Some code duplication here with the other callback object.  I will look into factoring it out in a later patch.
Attachment #8682188 - Flags: review?(catalin.badea392)
Comment on attachment 8681694 [details] [diff] [review]
P1 Report service worker exceptions to controlled documents. r=catalinb

Review of attachment 8681694 [details] [diff] [review]:
-----------------------------------------------------------------

lgtm

::: dom/workers/ServiceWorkerManager.cpp
@@ +2378,5 @@
>    }
>  
> +  // Report errors to the consoles of every controlled document
> +  for (auto iter = mControlledDocuments.Iter(); !iter.Done(); iter.Next()) {
> +    ServiceWorkerRegistrationInfo *reg = iter.UserData();

nit: coding style
Attachment #8681694 - Flags: review?(catalin.badea392) → review+
Attached patch P1 interdiff 001 refactor (obsolete) — Splinter Review
A bit of refactoring to the P1 patch.
Attachment #8682696 - Flags: review?(catalin.badea392)
Attachment #8682696 - Flags: review?(catalin.badea392) → review+
Comment on attachment 8682188 [details] [diff] [review]
P4 Report exceptions during main thread soft update. r=catalinb

Review of attachment 8682188 [details] [diff] [review]:
-----------------------------------------------------------------

::: dom/workers/ServiceWorkerRegistration.cpp
@@ +659,5 @@
>    nsCOMPtr<nsIDocument> doc = GetOwner()->GetExtantDoc();
>    MOZ_ASSERT(doc);
>  
>    RefPtr<MainThreadUpdateCallback> cb =
> +    new MainThreadUpdateCallback(GetOwner(), promise);

We should check GetOwner() for null. This can return null if we call update on an object from a window that was closed:
open a window or an iframe, keep a reference to the object, close the window.
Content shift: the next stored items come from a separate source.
-- ==== Sys2Proof/Syntax.lean ====
section
/-! DEFINITION. The stimuli of the block (R110): `Instr` has one constructor per mnemonic of spec/opcode_table.json, with the operands its rule names; the raw form a stimulus arrives in (R111); and the descriptor and source types that component operations take as operands (R24, R27, R153). -/

namespace Sys2Proof

/-- The four access modes of a field (R18, R142). -/
inductive AccessMode where
  | rw | ro | wo | w1c
deriving DecidableEq, Repr

/-- The read-effect tag of a field (R142): does its provider change state? -/
inductive ReadEffect where
  | pure | sideEffect
deriving DecidableEq, Repr

/-- Under which value of `map_sel` a Register is active (R49, R120). -/
inductive MapWhen where
  | always | sel0 | sel1
deriving DecidableEq, Repr

/-- A field descriptor (R24): bit offset, width, mode, read effect, whether callbacks are declared, declared reset value.
The widths of the entries admit ill-formed descriptors, which `OP RB.DEFINE` must refuse (R153). -/
structure FieldDesc where
  lo       : Byte
  width    : Byte
  mode     : AccessMode
  effect   : ReadEffect
  provider : Bool
  consumer : Bool
  reset    : Word
deriving DecidableEq, Repr

/-- A Register descriptor (R24): offset, the directions and mapping under which it is active, the bits marked
fatal-on-nonzero, the declared reset word, the fields in order. -/
structure RegDesc where
  off           : Word
  readable      : Bool
  writable      : Bool
  mapping       : MapWhen
  fatalReserved : Word
  resetWord     : Word
  fields        : List FieldDesc
deriving DecidableEq, Repr

/-- An interrupt source as an aggregator sees it (R27, R193); OR-aggregation does not read `prio`. -/
structure Source where
  enable  : Bool
  pending : Bool
  prio    : Byte
deriving DecidableEq, Repr

/-- Which of the two queues of a serial window (R25, R290). -/
inductive FifoDir where
  | tx | rx
deriving DecidableEq, Repr

/-- One of the eight FIFOQueues of the block: the operand `q` of the FIFO operations (R171). -/
structure FifoId where
  core : Serial
  dir  : FifoDir
deriving DecidableEq, Repr

/-- A stimulus as it arrives (R110, R111): the 20-bit key and the 32-bit payload; `ops` are the further operand words of a
component operation, whose operands the spec calls informal (log 5). Words that a stimulus does not take are ignored (log 5). -/
structure RawStimulus where
  key  : BitVec 20
  data : Word
  ops  : List Word
deriving DecidableEq, Repr

/-- Why a raw stimulus spells none (R119 (f), U8). -/
inductive DecodeError where
  /-- class 4 to 15 -/
  | badClass
  /-- a peripheral id that the class does not have -/
  | badPid
  /-- an event number the window does not have -/
  | badEvent
  /-- an operation number that R114 does not list -/
  | badOp
  /-- a snapshot of more than 32 sources (R199) -/
  | tooManySources
  /-- operand words that spell no Register list -/
  | badBank
deriving DecidableEq, Repr

/-- The stimuli: one constructor per mnemonic of the opcode table, in the table's order. -/
inductive Instr where
  /-- `RD GPIO.DATA` (R321) -/
  | rdGpioData
  /-- `WR GPIO.DATA` (R322) -/
  | wrGpioData (v : Word)
  /-- `RD GPIO.DIR` (R323) -/
  | rdGpioDir
  /-- `WR GPIO.DIR` (R324) -/
  | wrGpioDir (v : Word)
  /-- `RD GPIO.IE` (R325) -/
  | rdGpioIe
  /-- `WR GPIO.IE` (R326) -/
  | wrGpioIe (v : Word)
  /-- `RD GPIO.IS` (R327) -/
  | rdGpioIs
  /-- `WR GPIO.IS` (R328) -/
  | wrGpioIs (v : Word)
  /-- `RD GPIO.IT` (R329) -/
  | rdGpioIt
  /-- `WR GPIO.IT` (R330) -/
  | wrGpioIt (v : Word)
  /-- `RD GPIO.IP` (R331) -/
  | rdGpioIp
  /-- `WR GPIO.IP` (R332) -/
  | wrGpioIp (v : Word)
  /-- `RD GPIO.EDGE` (R333) -/
  | rdGpioEdge
  /-- `WR GPIO.EDGE` (R334) -/
  | wrGpioEdge (v : Word)
  /-- `EV GPIO.PIN` (R341) -/
  | evGpioPin (pin : BitVec 16) (level : Bool)
  /-- `EV GPIO.RESET` (R343) -/
  | evGpioReset
  /-- `RD UART.DATA` (R350) -/
  | rdUartData
  /-- `WR UART.DATA` (R351) -/
  | wrUartData (v : Word)
  /-- `RD UART.STATUS` (R352) -/
  | rdUartStatus
  /-- `WR UART.STATUS` (R353) -/
  | wrUartStatus (v : Word)
  /-- `RD UART.CONTROL` (R354) -/
  | rdUartControl
  /-- `WR UART.CONTROL` (R355) -/
  | wrUartControl (v : Word)
  /-- `RD UART.BAUD` (R356) -/
  | rdUartBaud
  /-- `WR UART.BAUD` (R357) -/
  | wrUartBaud (v : Word)
  /-- `EV UART.RXCHAR` (R358) -/
  | evUartRxChar (b : Byte)
  /-- `EV UART.RESET` (R359) -/
  | evUartReset
  /-- `RD UART16550.RBR` (R371) -/
  | rdUart16550Rbr
  /-- `WR UART16550.THR` (R372) -/
  | wrUart16550Thr (v : Word)
  /-- `RD UART16550.DLL` (R373) -/
  | rdUart16550Dll
  /-- `WR UART16550.DLL` (R374) -/
  | wrUart16550Dll (v : Word)
  /-- `RD UART16550.IER` (R375) -/
  | rdUart16550Ier
  /-- `WR UART16550.IER` (R376) -/
  | wrUart16550Ier (v : Word)
  /-- `RD UART16550.DLH` (R377) -/
  | rdUart16550Dlh
  /-- `WR UART16550.DLH` (R379) -/
  | wrUart16550Dlh (v : Word)
  /-- `RD UART16550.IIR` (R378) -/
  | rdUart16550Iir
  /-- `WR UART16550.FCR` (R380) -/
  | wrUart16550Fcr (v : Word)
  /-- `RD UART16550.LCR` (R381) -/
  | rdUart16550Lcr
  /-- `WR UART16550.LCR` (R382) -/
  | wrUart16550Lcr (v : Word)
  /-- `RD UART16550.LSR` (R383) -/
  | rdUart16550Lsr
  /-- `WR UART16550.LSR` (R384) -/
  | wrUart16550Lsr (v : Word)
  /-- `EV UART16550.RXCHAR` (R385) -/
  | evUart16550RxChar (b : Byte)
  /-- `EV UART16550.SETMAP` (R386) -/
  | evUart16550SetMap (sel : Bool)
  /-- `EV UART16550.RESET` (R387) -/
  | evUart16550Reset
  /-- `RD SPI.CONTROL` (R388) -/
  | rdSpiControl
  /-- `WR SPI.CONTROL` (R389) -/
  | wrSpiControl (v : Word)
  /-- `RD SPI.DATA` (R391) -/
  | rdSpiData
  /-- `WR SPI.DATA` (R392) -/
  | wrSpiData (v : Word)
  /-- `RD SPI.STATUS` (R393) -/
  | rdSpiStatus
  /-- `WR SPI.STATUS` (R395) -/
  | wrSpiStatus (v : Word)
  /-- `EV SPI.RXCHAR` (R394) -/
  | evSpiRxChar (b : Byte)
  /-- `EV SPI.RESET` (R397) -/
  | evSpiReset
  /-- `RD I2C.CONTROL` (R398) -/
  | rdI2cControl
  /-- `WR I2C.CONTROL` (R399) -/
  | wrI2cControl (v : Word)
  /-- `RD I2C.DATA` (R400) -/
  | rdI2cData
  /-- `WR I2C.DATA` (R401) -/
  | wrI2cData (v : Word)
  /-- `RD I2C.STATUS` (R402) -/
  | rdI2cStatus
  /-- `WR I2C.STATUS` (R403) -/
  | wrI2cStatus (v : Word)
  /-- `RD I2C.CLOCKDIV` (R404) -/
  | rdI2cClockDiv
  /-- `WR I2C.CLOCKDIV` (R406) -/
  | wrI2cClockDiv (v : Word)
  /-- `EV I2C.RXCHAR` (R405) -/
  | evI2cRxChar (b : Byte)
  /-- `EV I2C.RESET` (R407) -/
  | evI2cReset
  /-- `RD TIMER.CONTROL` (R420) -/
  | rdTimerControl
  /-- `WR TIMER.CONTROL` (R421) -/
  | wrTimerControl (v : Word)
  /-- `RD TIMER.VALUE` (R422) -/
  | rdTimerValue
  /-- `WR TIMER.VALUE` (R423) -/
  | wrTimerValue (v : Word)
  /-- `RD TIMER.RELOAD` (R424) -/
  | rdTimerReload
  /-- `WR TIMER.RELOAD` (R425) -/
  | wrTimerReload (v : Word)
  /-- `RD TIMER.PRESCALER` (R427) -/
  | rdTimerPrescaler
  /-- `WR TIMER.PRESCALER` (R428) -/
  | wrTimerPrescaler (v : Word)
  /-- `RD TIMER.STATUS` (R429) -/
  | rdTimerStatus
  /-- `WR TIMER.STATUS` (R430) -/
  | wrTimerStatus (v : Word)
  /-- `RD TIMER.CMP[k].TARGET` (R431) -/
  | rdTimerCmpTarget (k : BitVec 4)
  /-- `WR TIMER.CMP[k].TARGET` (R432) -/
  | wrTimerCmpTarget (k : BitVec 4) (v : Word)
  /-- `RD TIMER.CMP[k].CTRL` (R433) -/
  | rdTimerCmpCtrl (k : BitVec 4)
  /-- `WR TIMER.CMP[k].CTRL` (R434) -/
  | wrTimerCmpCtrl (k : BitVec 4) (v : Word)
  /-- `EV TIMER.TICK` (R440) -/
  | evTimerTick
  /-- `EV TIMER.RESET` (R441) -/
  | evTimerReset
  /-- `RD DMA.CONTROL` (R443) -/
  | rdDmaControl
  /-- `WR DMA.CONTROL` (R444) -/
  | wrDmaControl (v : Word)
  /-- `RD DMA.CH[n].SRC` (R445) -/
  | rdDmaChSrc (n : BitVec 3)
  /-- `WR DMA.CH[n].SRC` (R446) -/
  | wrDmaChSrc (n : BitVec 3) (v : Word)
  /-- `RD DMA.CH[n].DST` (R447) -/
  | rdDmaChDst (n : BitVec 3)
  /-- `WR DMA.CH[n].DST` (R448) -/
  | wrDmaChDst (n : BitVec 3) (v : Word)
  /-- `RD DMA.CH[n].COUNT` (R449) -/
  | rdDmaChCount (n : BitVec 3)
  /-- `WR DMA.CH[n].COUNT` (R450) -/
  | wrDmaChCount (n : BitVec 3) (v : Word)
  /-- `RD DMA.CH[n].CTRL` (R452) -/
  | rdDmaChCtrl (n : BitVec 3)
  /-- `WR DMA.CH[n].CTRL` (R451) -/
  | wrDmaChCtrl (n : BitVec 3) (v : Word)
  /-- `EV DMA.REQ` (R455) -/
  | evDmaReq (ch : BitVec 16)
  /-- `EV DMA.RESET` (R456) -/
  | evDmaReset
  /-- `RD INTC.ENABLE` (R460) -/
  | rdIntcEnable
  /-- `WR INTC.ENABLE` (R461) -/
  | wrIntcEnable (v : Word)
  /-- `RD INTC.PENDING` (R462) -/
  | rdIntcPending
  /-- `WR INTC.PENDING` (R463) -/
  | wrIntcPending (v : Word)
  /-- `RD INTC.PRIORITY[n]` (R464) -/
  | rdIntcPriority (n : BitVec 5)
  /-- `WR INTC.PRIORITY[n]` (R465) -/
  | wrIntcPriority (n : BitVec 5) (v : Word)
  /-- `EV INTC.SRC` (R466) -/
  | evIntcSrc (src : BitVec 16) (level : Bool)
  /-- `EV INTC.RESET` (R467) -/
  | evIntcReset
  /-- `OP RB.READ` (R143) -/
  | opRbRead (bank : Window) (off : Word)
  /-- `OP RB.WRITE` (R147) -/
  | opRbWrite (bank : Window) (off : Word) (v : Word)
  /-- `OP RB.RESET` (R152) -/
  | opRbReset (bank : Window)
  /-- `OP RB.DEFINE` (R153) -/
  | opRbDefine (bank : List RegDesc)
  /-- `OP FIFO.PUSH` (R171) -/
  | opFifoPush (q : FifoId) (b : Byte)
  /-- `OP FIFO.POP` (R172) -/
  | opFifoPop (q : FifoId)
  /-- `OP FIFO.COUNT` (R173) -/
  | opFifoCount (q : FifoId)
  /-- `OP FIFO.ISFULL` (R174) -/
  | opFifoIsFull (q : FifoId)
  /-- `OP FIFO.ISEMPTY` (R175) -/
  | opFifoIsEmpty (q : FifoId)
  /-- `OP FIFO.CLEAR` (R176) -/
  | opFifoClear (q : FifoId)
  /-- `OP LINE.SET` (R191) -/
  | opLineSet (line : Window) (level : Bool)
  /-- `OP AGG.OR` (R194) -/
  | opAggOr (line : Window) (sources : List Source)
  /-- `OP AGG.PRIO` (R197) -/
  | opAggPrio (line : Window) (sources : List Source)
  /-- `OP AGG.SNAPSHOT` (R199) -/
  | opAggSnapshot (sources : List Source)
  /-- `OP TCH.TICK` (R226) -/
  | opTchTick
  /-- `OP TCH.START` (R222) -/
  | opTchStart
  /-- `OP TCH.STOP` (R223) -/
  | opTchStop
  /-- `OP CMP.EVAL` (R230); an index of 16 bits is the model's choice (log 5) -/
  | opCmpEval (k : BitVec 16)
  /-- `OP DCH.CONFIGURE` (R263); an index of 16 bits is the model's choice (log 5) -/
  | opDchConfigure (c : BitVec 16) (src : Word) (dst : Word) (count : Word)
  /-- `OP DCH.SETENABLED` (R264); an index of 16 bits is the model's choice (log 5) -/
  | opDchSetEnabled (c : BitVec 16) (b : Bool)
  /-- `OP DCH.TRIGGER` (R266); an index of 16 bits is the model's choice (log 5) -/
  | opDchTrigger (c : BitVec 16)
  /-- `OP DMA.REQUEST` (R268) -/
  | opDmaRequest (n : Word)
  /-- `OP SER.DATAWRITE` (R293) -/
  | opSerDataWrite (core : Serial) (b : Byte)
  /-- `OP SER.DATAREAD` (R295) -/
  | opSerDataRead (core : Serial)
  /-- `OP SER.RXCHAR` (R297) -/
  | opSerRxChar (core : Serial) (b : Byte)
  /-- `OP SER.DRAIN` (R294) -/
  | opSerDrain (core : Serial)
deriving DecidableEq, Repr

end Sys2Proof
end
Filed bug 1221351 because at least register crashes this way.
Attachment #8682188 - Flags: review?(catalin.badea392) → review+
Attachment #8682173 - Flags: review?(catalin.badea392) → review+
(In reply to Cătălin Badea (:catalinb) from comment #19)
> We should check GetOwner() for null. This can return null if we call update
> on an object from a window that was closed:
> open a window or an iframe, keep a reference to the object, close the window.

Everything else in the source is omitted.